## GIVEN ENTRIES:
──────
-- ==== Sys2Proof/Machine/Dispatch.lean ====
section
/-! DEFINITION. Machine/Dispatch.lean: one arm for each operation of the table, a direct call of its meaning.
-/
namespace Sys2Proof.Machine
──────
## YOUR ASSIGNMENT:
Each line in the data above either holds "Machine" or does not. State how many do, as a bare number.

## OUTPUT OF THE TASK:
3